##### RECORDS TO USE #####

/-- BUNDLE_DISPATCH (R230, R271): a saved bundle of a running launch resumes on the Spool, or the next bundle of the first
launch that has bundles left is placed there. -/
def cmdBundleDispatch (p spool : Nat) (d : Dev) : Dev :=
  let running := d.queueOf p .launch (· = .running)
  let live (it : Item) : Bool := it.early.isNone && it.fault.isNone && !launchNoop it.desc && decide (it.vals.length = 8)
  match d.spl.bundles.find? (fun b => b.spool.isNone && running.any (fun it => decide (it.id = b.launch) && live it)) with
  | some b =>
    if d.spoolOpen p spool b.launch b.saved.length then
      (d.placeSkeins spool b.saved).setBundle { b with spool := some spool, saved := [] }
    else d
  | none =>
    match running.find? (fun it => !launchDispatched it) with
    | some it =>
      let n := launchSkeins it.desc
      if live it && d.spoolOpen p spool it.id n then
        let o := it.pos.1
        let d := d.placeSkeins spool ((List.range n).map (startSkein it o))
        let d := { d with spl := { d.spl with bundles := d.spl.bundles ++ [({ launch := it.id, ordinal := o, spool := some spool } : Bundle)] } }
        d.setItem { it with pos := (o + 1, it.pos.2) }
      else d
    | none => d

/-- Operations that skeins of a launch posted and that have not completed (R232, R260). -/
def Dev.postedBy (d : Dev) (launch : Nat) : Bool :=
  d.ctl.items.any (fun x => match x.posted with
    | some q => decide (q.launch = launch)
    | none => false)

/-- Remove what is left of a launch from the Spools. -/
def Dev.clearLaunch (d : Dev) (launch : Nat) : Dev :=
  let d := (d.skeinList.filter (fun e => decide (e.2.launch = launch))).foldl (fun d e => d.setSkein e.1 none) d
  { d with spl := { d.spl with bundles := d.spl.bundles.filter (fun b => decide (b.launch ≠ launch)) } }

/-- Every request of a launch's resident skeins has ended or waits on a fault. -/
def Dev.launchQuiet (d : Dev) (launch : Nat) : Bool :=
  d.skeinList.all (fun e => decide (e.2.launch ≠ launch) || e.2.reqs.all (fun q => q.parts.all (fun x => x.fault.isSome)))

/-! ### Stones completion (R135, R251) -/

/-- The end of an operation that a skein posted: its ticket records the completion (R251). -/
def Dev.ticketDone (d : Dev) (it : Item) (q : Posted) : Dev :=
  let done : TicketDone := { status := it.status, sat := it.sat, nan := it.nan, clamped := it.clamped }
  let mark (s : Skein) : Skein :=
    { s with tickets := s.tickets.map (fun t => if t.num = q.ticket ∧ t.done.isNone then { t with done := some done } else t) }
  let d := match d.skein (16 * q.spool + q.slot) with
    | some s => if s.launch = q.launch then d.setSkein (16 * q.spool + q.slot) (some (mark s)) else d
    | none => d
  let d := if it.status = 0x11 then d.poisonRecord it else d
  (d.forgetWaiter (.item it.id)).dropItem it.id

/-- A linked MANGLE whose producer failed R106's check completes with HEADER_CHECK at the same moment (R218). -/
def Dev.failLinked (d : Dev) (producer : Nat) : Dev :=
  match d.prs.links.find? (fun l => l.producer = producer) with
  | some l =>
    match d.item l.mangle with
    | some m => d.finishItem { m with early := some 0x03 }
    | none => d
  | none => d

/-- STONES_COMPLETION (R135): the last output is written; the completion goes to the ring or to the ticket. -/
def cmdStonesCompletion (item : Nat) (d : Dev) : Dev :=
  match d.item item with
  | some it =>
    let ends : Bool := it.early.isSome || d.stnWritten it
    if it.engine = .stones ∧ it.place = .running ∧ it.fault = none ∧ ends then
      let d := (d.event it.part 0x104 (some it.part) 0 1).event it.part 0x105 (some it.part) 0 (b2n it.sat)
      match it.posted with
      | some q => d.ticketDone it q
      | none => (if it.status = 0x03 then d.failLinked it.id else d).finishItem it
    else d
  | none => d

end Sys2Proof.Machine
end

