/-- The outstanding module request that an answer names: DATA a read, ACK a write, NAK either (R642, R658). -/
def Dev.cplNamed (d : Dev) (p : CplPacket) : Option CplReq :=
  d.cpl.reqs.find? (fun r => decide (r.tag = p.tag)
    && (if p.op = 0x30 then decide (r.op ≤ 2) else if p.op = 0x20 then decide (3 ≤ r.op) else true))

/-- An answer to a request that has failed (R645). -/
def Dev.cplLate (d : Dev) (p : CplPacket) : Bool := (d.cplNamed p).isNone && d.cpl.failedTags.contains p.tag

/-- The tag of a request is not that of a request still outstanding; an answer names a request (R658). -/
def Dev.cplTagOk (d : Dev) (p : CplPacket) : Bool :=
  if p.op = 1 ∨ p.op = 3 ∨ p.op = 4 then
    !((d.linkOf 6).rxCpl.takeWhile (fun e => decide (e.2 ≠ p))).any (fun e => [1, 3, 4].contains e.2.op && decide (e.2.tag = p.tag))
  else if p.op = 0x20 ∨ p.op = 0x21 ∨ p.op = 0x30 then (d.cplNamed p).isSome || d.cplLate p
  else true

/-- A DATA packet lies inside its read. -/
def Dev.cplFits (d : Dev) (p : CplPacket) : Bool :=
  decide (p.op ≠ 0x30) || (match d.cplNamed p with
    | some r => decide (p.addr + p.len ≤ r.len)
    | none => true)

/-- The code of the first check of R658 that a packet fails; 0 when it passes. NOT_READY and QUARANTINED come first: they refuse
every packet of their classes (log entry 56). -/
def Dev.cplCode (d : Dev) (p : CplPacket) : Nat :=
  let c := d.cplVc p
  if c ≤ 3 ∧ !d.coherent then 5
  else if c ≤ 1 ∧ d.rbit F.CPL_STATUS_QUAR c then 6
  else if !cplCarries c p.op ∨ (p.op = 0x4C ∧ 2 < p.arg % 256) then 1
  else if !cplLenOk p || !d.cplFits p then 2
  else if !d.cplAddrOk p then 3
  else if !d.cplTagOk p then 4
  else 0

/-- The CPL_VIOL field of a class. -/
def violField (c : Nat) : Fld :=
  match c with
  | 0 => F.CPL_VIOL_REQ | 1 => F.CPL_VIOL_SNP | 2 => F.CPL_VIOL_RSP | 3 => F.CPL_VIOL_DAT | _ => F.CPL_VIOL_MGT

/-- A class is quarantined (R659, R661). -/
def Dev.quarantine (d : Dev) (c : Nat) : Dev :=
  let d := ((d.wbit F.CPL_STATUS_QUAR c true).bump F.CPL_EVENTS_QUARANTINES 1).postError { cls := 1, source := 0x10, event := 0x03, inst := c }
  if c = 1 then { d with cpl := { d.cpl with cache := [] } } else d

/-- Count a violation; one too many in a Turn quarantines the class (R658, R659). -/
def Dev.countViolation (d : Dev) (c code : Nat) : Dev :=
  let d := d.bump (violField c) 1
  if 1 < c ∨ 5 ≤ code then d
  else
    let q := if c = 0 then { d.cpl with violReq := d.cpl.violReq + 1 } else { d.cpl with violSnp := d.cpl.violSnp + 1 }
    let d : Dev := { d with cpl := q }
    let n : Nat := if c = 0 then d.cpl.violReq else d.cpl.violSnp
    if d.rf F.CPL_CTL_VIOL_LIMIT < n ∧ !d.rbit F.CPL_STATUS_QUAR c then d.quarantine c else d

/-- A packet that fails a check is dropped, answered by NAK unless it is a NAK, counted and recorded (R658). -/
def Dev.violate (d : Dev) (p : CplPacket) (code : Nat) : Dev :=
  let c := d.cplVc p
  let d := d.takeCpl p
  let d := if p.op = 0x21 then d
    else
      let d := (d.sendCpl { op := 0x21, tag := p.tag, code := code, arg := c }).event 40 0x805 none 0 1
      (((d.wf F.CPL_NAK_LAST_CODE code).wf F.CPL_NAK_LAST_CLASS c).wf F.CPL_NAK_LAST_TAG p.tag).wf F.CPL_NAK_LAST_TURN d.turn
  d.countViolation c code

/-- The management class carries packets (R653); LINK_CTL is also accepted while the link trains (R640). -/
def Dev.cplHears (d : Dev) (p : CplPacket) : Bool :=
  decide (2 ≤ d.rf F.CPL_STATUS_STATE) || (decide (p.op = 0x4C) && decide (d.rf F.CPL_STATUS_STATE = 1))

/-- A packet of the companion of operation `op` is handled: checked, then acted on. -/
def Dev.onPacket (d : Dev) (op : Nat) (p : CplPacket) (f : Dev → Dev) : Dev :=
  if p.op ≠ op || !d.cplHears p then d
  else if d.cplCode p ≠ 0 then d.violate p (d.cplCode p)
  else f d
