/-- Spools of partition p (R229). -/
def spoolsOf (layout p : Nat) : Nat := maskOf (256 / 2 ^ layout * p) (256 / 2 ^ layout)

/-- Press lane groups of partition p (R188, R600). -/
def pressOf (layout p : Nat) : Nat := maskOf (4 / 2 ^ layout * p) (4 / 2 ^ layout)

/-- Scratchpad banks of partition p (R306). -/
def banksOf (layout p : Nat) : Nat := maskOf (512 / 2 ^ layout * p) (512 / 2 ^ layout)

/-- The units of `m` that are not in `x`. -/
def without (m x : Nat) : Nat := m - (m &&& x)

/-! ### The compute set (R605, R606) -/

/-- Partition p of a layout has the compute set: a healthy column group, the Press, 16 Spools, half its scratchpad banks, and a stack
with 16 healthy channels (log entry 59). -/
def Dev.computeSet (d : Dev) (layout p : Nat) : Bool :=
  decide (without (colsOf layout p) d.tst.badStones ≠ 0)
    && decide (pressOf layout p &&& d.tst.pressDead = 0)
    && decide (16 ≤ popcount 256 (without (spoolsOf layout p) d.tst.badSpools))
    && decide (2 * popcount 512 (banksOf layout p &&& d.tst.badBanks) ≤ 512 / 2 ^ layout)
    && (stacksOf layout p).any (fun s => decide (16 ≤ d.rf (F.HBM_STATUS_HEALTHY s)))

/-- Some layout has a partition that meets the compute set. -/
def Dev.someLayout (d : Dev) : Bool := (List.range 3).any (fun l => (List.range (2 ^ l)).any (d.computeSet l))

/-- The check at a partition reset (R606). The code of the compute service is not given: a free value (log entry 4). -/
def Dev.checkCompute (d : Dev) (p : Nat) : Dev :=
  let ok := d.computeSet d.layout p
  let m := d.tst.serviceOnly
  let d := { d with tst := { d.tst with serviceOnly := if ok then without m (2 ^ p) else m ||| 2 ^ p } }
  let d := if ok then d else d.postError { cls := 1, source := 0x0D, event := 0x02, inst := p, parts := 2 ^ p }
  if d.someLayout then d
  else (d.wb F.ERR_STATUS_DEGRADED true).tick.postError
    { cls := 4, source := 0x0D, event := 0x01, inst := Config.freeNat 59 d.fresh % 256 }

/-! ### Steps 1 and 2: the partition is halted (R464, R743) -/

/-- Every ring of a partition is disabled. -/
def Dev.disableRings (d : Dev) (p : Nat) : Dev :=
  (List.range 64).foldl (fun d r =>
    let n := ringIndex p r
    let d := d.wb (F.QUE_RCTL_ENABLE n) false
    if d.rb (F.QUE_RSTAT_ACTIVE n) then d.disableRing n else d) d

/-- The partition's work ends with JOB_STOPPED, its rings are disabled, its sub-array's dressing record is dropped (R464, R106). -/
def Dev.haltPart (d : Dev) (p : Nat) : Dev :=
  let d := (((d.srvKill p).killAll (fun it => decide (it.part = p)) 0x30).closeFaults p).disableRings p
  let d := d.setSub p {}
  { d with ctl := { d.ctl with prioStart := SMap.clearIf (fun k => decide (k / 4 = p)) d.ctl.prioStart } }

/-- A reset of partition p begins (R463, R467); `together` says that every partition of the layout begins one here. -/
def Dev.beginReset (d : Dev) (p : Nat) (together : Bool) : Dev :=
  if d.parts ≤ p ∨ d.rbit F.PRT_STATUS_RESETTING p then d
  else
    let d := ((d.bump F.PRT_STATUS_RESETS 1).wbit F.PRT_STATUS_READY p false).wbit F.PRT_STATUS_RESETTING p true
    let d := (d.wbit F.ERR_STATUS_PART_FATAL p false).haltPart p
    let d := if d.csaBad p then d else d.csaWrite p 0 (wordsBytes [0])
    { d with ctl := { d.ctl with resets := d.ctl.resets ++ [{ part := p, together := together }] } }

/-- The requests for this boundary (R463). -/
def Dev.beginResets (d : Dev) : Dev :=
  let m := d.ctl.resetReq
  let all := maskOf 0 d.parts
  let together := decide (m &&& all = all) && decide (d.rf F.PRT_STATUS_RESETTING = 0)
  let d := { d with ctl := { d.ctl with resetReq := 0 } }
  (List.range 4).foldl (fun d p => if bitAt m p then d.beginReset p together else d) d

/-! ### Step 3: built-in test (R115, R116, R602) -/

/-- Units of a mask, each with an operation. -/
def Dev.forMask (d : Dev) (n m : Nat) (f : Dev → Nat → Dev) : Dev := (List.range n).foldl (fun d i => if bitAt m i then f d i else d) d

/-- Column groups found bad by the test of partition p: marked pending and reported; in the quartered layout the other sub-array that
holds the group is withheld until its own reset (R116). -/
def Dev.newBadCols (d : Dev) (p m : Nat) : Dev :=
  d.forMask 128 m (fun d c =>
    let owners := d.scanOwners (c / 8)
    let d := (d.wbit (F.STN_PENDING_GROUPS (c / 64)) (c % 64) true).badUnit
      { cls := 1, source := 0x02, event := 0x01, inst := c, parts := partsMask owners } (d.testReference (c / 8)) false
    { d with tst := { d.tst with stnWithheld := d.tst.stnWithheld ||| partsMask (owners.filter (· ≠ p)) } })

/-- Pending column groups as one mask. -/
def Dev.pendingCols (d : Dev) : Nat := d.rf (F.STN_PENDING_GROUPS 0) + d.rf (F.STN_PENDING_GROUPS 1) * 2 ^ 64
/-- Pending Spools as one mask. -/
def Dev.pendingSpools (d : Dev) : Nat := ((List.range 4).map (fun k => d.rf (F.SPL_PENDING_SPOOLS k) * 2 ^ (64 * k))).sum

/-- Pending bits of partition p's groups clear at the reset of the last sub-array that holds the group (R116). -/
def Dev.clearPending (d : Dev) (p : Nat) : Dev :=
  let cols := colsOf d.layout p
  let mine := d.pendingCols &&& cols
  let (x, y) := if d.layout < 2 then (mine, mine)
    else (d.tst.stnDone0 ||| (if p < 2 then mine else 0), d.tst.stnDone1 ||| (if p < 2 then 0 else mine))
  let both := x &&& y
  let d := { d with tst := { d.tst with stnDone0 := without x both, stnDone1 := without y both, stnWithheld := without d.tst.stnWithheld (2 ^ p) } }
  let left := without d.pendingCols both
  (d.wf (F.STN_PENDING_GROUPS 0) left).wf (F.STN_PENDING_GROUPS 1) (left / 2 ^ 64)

#####

All lines from the one that contains "let left := without d.pendingCols both" to the last line above must be given again exactly, with both included and nothing added.

  let left := without d.pendingCols both
  (d.wf (F.STN_PENDING_GROUPS 0) left).wf (F.STN_PENDING_GROUPS 1) (left / 2 ^ 64)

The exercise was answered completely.